A: The HM-700’s firmware includes pre-programmed measurement and calculation protocols for ASTM D1003, ISO 13468, JIS K7105, and CIE No.15. When a user selects a specific standard, the instrument automatically configures the measurement geometry (0/d), light source (e.g., Illuminant C for ASTM, D65 for ISO), observer angle (2° or 10°), and data reporting format. For example, ASTM D1003 requires haze measurement under Illuminant C with the CIE 1931 2° observer, while JIS K7105 specifies Illuminant D65. The HM-700 stores these parameters internally and applies them without operator intervention, eliminating the risk of non-compliant test conditions. Furthermore, the instrument provides calibration certificates traceable to national metrology institutes for each standard, supporting ISO/IEC 17025 laboratory accreditation and customer audit requirements. This multi-standard capability is particularly valuable for suppliers serving global markets where different regions mandate different test methods.

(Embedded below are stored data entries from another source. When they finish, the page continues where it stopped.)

-- ==== Sys2Proof/Certificates/Slice0/Obligations.lean ====
section
/-! DEFINITION. The statements for the provers. Each says which rule of spec/ it formalises. -/

open Sys2Proof Sys2Proof.Machine

/-! ### Requests: encoding, decoding, the step -/

/-- Every instruction's request word decodes to it (R70 to R76, R84). CLEAR's zero bits are those of log 23. -/
def Obligations.EncodeThenDecodeGivesTheInstruction : Prop :=
  ∀ i : Instr, decode (encode i) = .ok i

/-- A word that decodes to an instruction is that instruction's word: no other spelling of a request exists (R71, R82).
Which bits are reserved is read as in log 22. -/
def Obligations.DecodeThenEncodeGivesTheWord : Prop :=
  ∀ (q : RequestWord) (i : Instr), decode q = .ok i → encode i = q

/-- Every word is exactly one row of the table, or illegal by R80 or by R81 (R82). Which bits are reserved is read as in
log 22. -/
def Obligations.EveryWordIsOneRowOrIllegal : Prop :=
  ∀ q : RequestWord,
    ((∃! row, row ∈ opcodeTable ∧ row.matches q = true) ∧ wellFormedRequest q = true ∧ ∃ i, decode q = .ok i) ∨
    ((∀ row ∈ opcodeTable, row.matches q = false) ∧ operationOfOpcode (q.extractLsb' 60 4) = none ∧
      decode q = .error .reservedOpcode) ∨
    ((∀ row ∈ opcodeTable, row.matches q = false) ∧
      (∃ op, operationOfOpcode (q.extractLsb' 60 4) = some op ∧ reservedClear op.format q = false) ∧
      decode q = .error .reservedBits)

/-- Words written out from R70 and R71 decode to the requests they stand for, one of each format and illegal ones.
CLEAR's zero bits and the reserved bits are read as in log 23 and log 22. -/
def Obligations.WrittenOutWordsDecode : Prop :=
  decode 0x1080808000000000#64 = .ok (.quantize 128 128 128 0 0) ∧
  decode 0x20FF000000000003#64 = .ok (.packPixel 255 0 0 3 0) ∧
  decode 0x30000002018F00A7#64 = .ok (.packIndex 2 167 399) ∧
  decode 0x4000000000000004#64 = .ok (.packPad 4 0) ∧
  decode 0xA000000000000000#64 = .ok .writeFramebuffer ∧
  decode 0xD000000000000055#64 = .ok (.clearPanel 0x55) ∧
  decode 0x7000000000000000#64 = .error .reservedOpcode ∧
  decode 0x3000000400000000#64 = .error .reservedBits

/-- When no operation is held, a step runs the presented request, taken from the host's
requests (R77, R84). The list of requests is the model's (log 7). -/
def Obligations.StepRunsTheDecodedRequest : Prop :=
  ∀ (s : State) (q : RequestWord) (rest : List RequestWord) (i : Instr),
    s.inflight = none → s.requests = q :: rest → decode q = .ok i → step s = exec i { s with requests := rest }

/-- A word with a reserved opcode or a nonzero reserved bit completes with ILLEGAL_OPERATION and no other effect (R80,
R81). Which bits are reserved is read as in log 22. -/
def Obligations.IllegalWordsHaveNoOtherEffect : Prop :=
  ∀ (s : State) (q : RequestWord) (rest : List RequestWord),
    s.inflight = none → s.requests = q :: rest → wellFormedRequest q = false →
    step s = .next (refusedWith { s with requests := rest } q .illegalOperation (.request q))

/-- While an operation is held, a step takes one sample and no request, and short of the done level it emits no command
or data byte (R148). That the sample is `Config.busySample` of a counter is the model's choice (log 4). -/
def Obligations.HeldBlockAcceptsNothingAndSendsNothing : Prop :=
  ∀ (s : State) (h : Inflight), s.inflight = some h →
    step s = .next (s.poll h (Config.busySample s.busySamples)) ∧
    ∀ l : Level, (s.poll h l).requests = s.requests ∧
      (l ≠ s.cfg.busyDoneLevel →
        (s.poll h l).trace = s.trace ++ [.busy l] ∨ (s.poll h l).trace = s.trace ++ [.busy l, .delay 5])

/-! ### The quantizer -/

/-- The matrix and the four thresholds (R101, R102): the standard table is the formula's, rounded down. That table is the
spec's evaluation for the factor 32, a named constant here (log 17). -/
def Obligations.BayerMatrixAndThresholds : Prop :=
  (∀ x y : Nat, ((([[0, 2], [3, 1]] : List (List Nat)).getD (y % 2) []).getD (x % 2) 0) = (bayer x y).val) ∧
  ∀ b : Fin 4, thresholdAt standardThresholds b = thresholdOf ditherFactor b.val

/-- The channels are clamped to 0..255, each squared difference is at most 65025 and each distance at most 195075
(R106). -/
def Obligations.DistancesStayInRange : Prop :=
  ∀ (t : Thresholds) (r g b : Byte) (x y : Nat) (c : Rgb),
    let p := adjustPixel t r g b x y
    (0 ≤ p.r ∧ p.r ≤ 255) ∧ (0 ≤ p.g ∧ p.g ≤ 255) ∧ (0 ≤ p.b ∧ p.b ≤ 255) ∧
    (p.r - c.r.toNat) ^ 2 ≤ 65025 ∧ (p.g - c.g.toNat) ^ 2 ≤ 65025 ∧ (p.b - c.b.toNat) ^ 2 ≤ 65025 ∧
    0 ≤ distance p c ∧ distance p c ≤ 195075

/-- QUANTIZE completes in every state: its index names a palette entry that no entry is closer than, and every entry of
a lower index is strictly farther (R104); it writes RES, RES_VALID and ERR and gives the index, and nothing else changes
(R105). -/
def Obligations.QuantizeAnswersTheNearestEntry : Prop :=
  ∀ (s : State) (r g b : Byte) (x y : Coord), ∃ (idx : BitVec 2) (best : Rgb),
    exec (.quantize r g b x y) s = .next { s with
      res := idx, resValid := true, err := .ok
      responses := s.responses ++ [{ status := .ok, result := idx, resultValid := true }] } ∧
    (idx, best) ∈ paletteEntries s.cfg.palette ∧
    ∀ j c, (j, c) ∈ paletteEntries s.cfg.palette →
      distance (adjustPixel s.cfg.thresh r g b x.toNat y.toNat) best ≤
        distance (adjustPixel s.cfg.thresh r g b x.toNat y.toNat) c ∧
      (j.toNat < idx.toNat →
        distance (adjustPixel s.cfg.thresh r g b x.toNat y.toNat) best <
          distance (adjustPixel s.cfg.thresh r g b x.toNat y.toNat) c)

/-- With the default palette and the standard thresholds a gray is white from 128 up after the offset and black below,
and the positions (0,0) and (1,1) differ exactly for the grays 134 to 143 (R107(d), C1). The default palette is the
spec's own choice (D1; log 17). -/
def Obligations.GraysDitherByPosition : Prop :=
  ∀ c : Config, c.palette = defaultPalette → c.thresh = standardThresholds → ∀ v : Byte,
    (∀ x y : Nat, quantizeIndex c v v v x y =
      if 128 ≤ (v.toNat : Int) + thresholdAt standardThresholds (bayer x y) then 1#2 else 0#2) ∧
    (quantizeIndex c v v v 0 0 ≠ quantizeIndex c v v v 1 1 ↔ 134 ≤ v.toNat ∧ v.toNat ≤ 143)

/-! ### The framebuffer and the packer -/

/-- Every byte of the framebuffer is its four pixels, the leftmost in the most significant bits (R51, R53). -/
def Obligations.ByteIsItsFourPixels : Prop :=
  ∀ (s : State) (y k : Nat), y < H → k < BPR →
    (s.fbByte (BPR * y + k)).toNat =
      64 * (s.fbPixel (4 * k) y).toNat + 16 * (s.fbPixel (4 * k + 1) y).toNat +
        4 * (s.fbPixel (4 * k + 2) y).toNat + (s.fbPixel (4 * k + 3) y).toNat

/-- PACK_INDEX and PACK_PAD (index 1) complete on an owned framebuffer for a pixel on the panel: exactly the two bits of
the pixel change (R121), the response is OK, and nothing else changes (R124, R126). -/
def Obligations.PackIndexAndPadWriteOnePixel : Prop :=
  ∀ (s : State) (i : Instr) (idx : BitVec 2) (x y : Coord),
    i = .packIndex idx x y ∨ (i = .packPad x y ∧ idx = 1#2) →
    s.fbOwned = true → x.toNat < 168 → y.toNat < 400 →
    ∃ t, exec i s = .next t ∧ PixelPacked s t x.toNat y.toNat idx ∧
      t = { s with
        fb := t.fb, fbw := t.fbw, err := .ok
        responses := s.responses ++ [{ status := .ok, result := 0#2, resultValid := false }] }

/-- PACK_PIXEL completes likewise, and the pixel then holds the quantizer's index at its own coordinates, which is also
RES and the result (R125, R66). -/
def Obligations.PackPixelRoundTrip : Prop :=
  ∀ (s : State) (r g b : Byte) (x y : Coord), s.fbOwned = true → x.toNat < 168 → y.toNat < 400 →
    ∃ t, exec (.packPixel r g b x y) s = .next t ∧
      PixelPacked s t x.toNat y.toNat (quantizeIndex s.cfg r g b x.toNat y.toNat) ∧
      t = { s with
        fb := t.fb, fbw := t.fbw, err := .ok
        res := quantizeIndex s.cfg r g b x.toNat y.toNat, resValid := true
        responses := s.responses ++
          [{ status := .ok, result := quantizeIndex s.cfg r g b x.toNat y.toNat, resultValid := true }] }

/-- The packer's checks in their order: ownership before coordinates, and a failed one has no other effect (R120, R202,
R207). -/
def Obligations.PackChecksInOrder : Prop :=
  ∀ (s : State) (i : Instr) (r g b : Byte) (idx : BitVec 2) (x y : Coord),
    i = .packIndex idx x y ∨ i = .packPixel r g b x y ∨ i = .packPad x y →
    (s.fbOwned = false → exec i s = .next (refusedWith s (encode i) .fbNotOwned (.operation i.operation))) ∧
    (s.fbOwned = true → ¬ (x.toNat < 168 ∧ y.toNat < 400) →
      exec i s = .next (refusedWith s (encode i) .coordinate (.coordinates x y)))

/-- Any two pack operations complete in either order (R128). On two different pixels the two orders leave one state but
for the order of the responses and RES, which PACK_PIXEL gives, and one and the same state where neither is PACK_PIXEL; on
one pixel the later decides, and leaves what it leaves alone but for the earlier one's result and response. -/
def Obligations.PacksCommuteOrOverwrite : Prop :=
  ∀ (s : State) (i j : Instr) (idx idx' : BitVec 2) (x y x' y' : Coord),
    packTarget s.cfg i = some (idx, x, y) → packTarget s.cfg j = some (idx', x', y') →
    s.fbOwned = true → Memory.wf s.fbDrawn s.fb →
    x.toNat < 168 → y.toNat < 400 → x'.toNat < 168 → y'.toNat < 400 →
    ((x, y) ≠ (x', y') → ∃ t u, runAll [i, j] s = some t ∧ runAll [j, i] s = some u ∧
      t = { u with res := t.res, responses := t.responses } ∧
      (i.operation ≠ .packPixel → j.operation ≠ .packPixel → t = u)) ∧
    ((x, y) = (x', y') → ∃ t u, runAll [i, j] s = some t ∧ exec j s = .next u ∧
      t = { u with res := t.res, resValid := t.resValid, responses := t.responses })

/-- After any sequence of the three pack operations on the panel, each pixel holds the index last packed into it, or what
it held before, and `FBW` marks exactly the pixels packed (R128). The index of a PACK_PIXEL is the quantizer's (R125),
that of a PACK_PAD is 1 (R126). -/
def Obligations.LastPackDecidesEachPixel : Prop :=
  ∀ (s : State) (is : List Instr), s.fbOwned = true → PacksOnPanel s.cfg is →
    ∃ t, runAll is s = some t ∧ t.fbOwned = true ∧ t.trace = s.trace ∧ t.dstate = s.dstate ∧
      ∀ x y, x < W → y < H →
        t.fbPixel x y = (lastIndex s.cfg is x y).getD (s.fbPixel x y) ∧
        t.written x y = (s.written x y || (lastIndex s.cfg is x y).isSome)

/-- After FB_ALLOC and at least one of the three pack operations on every pixel, `FBW` is all 1 and no byte depends on the
drawn contents: each is made of the four indices last packed into its pixels (R129). The allocation succeeds where it
cannot fail or where its draw, in the model's form (log 5), is true (R123). -/
def Obligations.CompletePackingLeavesNothingDrawn : Prop :=
  ∀ (s : State) (is : List Instr),
    s.fbOwned = false → s.cfg.allocMayFail = false ∨ Config.allocDraw s.allocDraws = true → PacksOnPanel s.cfg is →
    (∀ x y, x < W → y < H → (lastIndex s.cfg is x y).isSome = true) →
    ∃ t, runAll (.fbAlloc :: is) s = some t ∧ t.fbw = BitVec.allOnes NPIX ∧
      ∀ y k, y < H → k < BPR → ∃ i0 i1 i2 i3,
        lastIndex s.cfg is (4 * k) y = some i0 ∧ lastIndex s.cfg is (4 * k + 1) y = some i1 ∧
        lastIndex s.cfg is (4 * k + 2) y = some i2 ∧ lastIndex s.cfg is (4 * k + 3) y = some i3 ∧
        (t.fbByte (BPR * y + k)).toNat = 64 * i0.toNat + 16 * i1.toNat + 4 * i2.toNat + i3.toNat

/-- FB_ALLOC completes where no framebuffer is owned and the realisation's allocation cannot fail: ownership, `FBW`
clear, every byte a freshly drawn one (R122, R123). The form of the draw is the model's (log 3). -/
def Obligations.FbAllocGivesAFreshFramebuffer : Prop :=
  ∀ s : State, s.fbOwned = false → s.cfg.allocMayFail = false →
    ∃ t, exec .fbAlloc s = .next t ∧ (∀ a, t.fbByte a = Config.freshByte (s.fbGen + 1) a) ∧
      (∀ x y, x < W → y < H → t.written x y = false) ∧
      t = { s with
        fb := t.fb, fbw := 0#NPIX, fbOwned := true, fbGen := s.fbGen + 1, allocDraws := s.allocDraws + 1, err := .ok
        responses := s.responses ++ [{ status := .ok, result := 0#2, resultValid := false }] }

Q3: Can the HM-700 measure curved or textured samples, and are there sample size limitations?
A: Yes, the HM-700 is designed to accommodate a wide range of sample geometries, including flat sheets, curved surfaces, and textured films, thanks to its 0/d integrating sphere design. The sphere collects scattered light uniformly regardless of the sample’s surface directionality, minimizing errors from non-flat samples that would affect directional detectors. The standard sample port has a diameter of 20 mm, but optional mask inserts allow measurement of smaller areas down to 10 mm diameter for tiny medical components or test coupons. For textured surfaces (e.g., anti-glare coatings), the instrument’s haze repeatability of ±0.02% enables detection of scatter differences that correlate with surface roughness parameters. Users should note that extremely thick samples (greater than 10 mm) may exceed the optical depth of field and require sample preparation or correction factors, which the HM-700’s software supports through adjustable thickness compensation parameters.

Q4: How does the HM-700 handle data management and traceability in regulated industries?
A: The HM-700 includes comprehensive data management features designed to support quality management systems such as ISO 9001, IATF 16949, and FDA 21 CFR Part 11 (for medical device applications). The instrument stores up to 10,000 measurement records internally, each tagged with a timestamp, operator ID, sample identifier, and selected standard. Data can be exported via USB or Ethernet connection in CSV format for LIMS integration, or printed as PDF test reports that include measurement conditions, results, and pass/fail status based on user-defined tolerance limits. The software supports user access controls (password-protected administrator versus operator modes) and audit trail logging that records any changes to calibration parameters or tolerance settings. For companies requiring full traceability, the HM-700’s serial number and firmware version are embedded in each report, and calibration certificates can be stored digitally alongside measurement data to provide a complete chain of custody for optical property verification.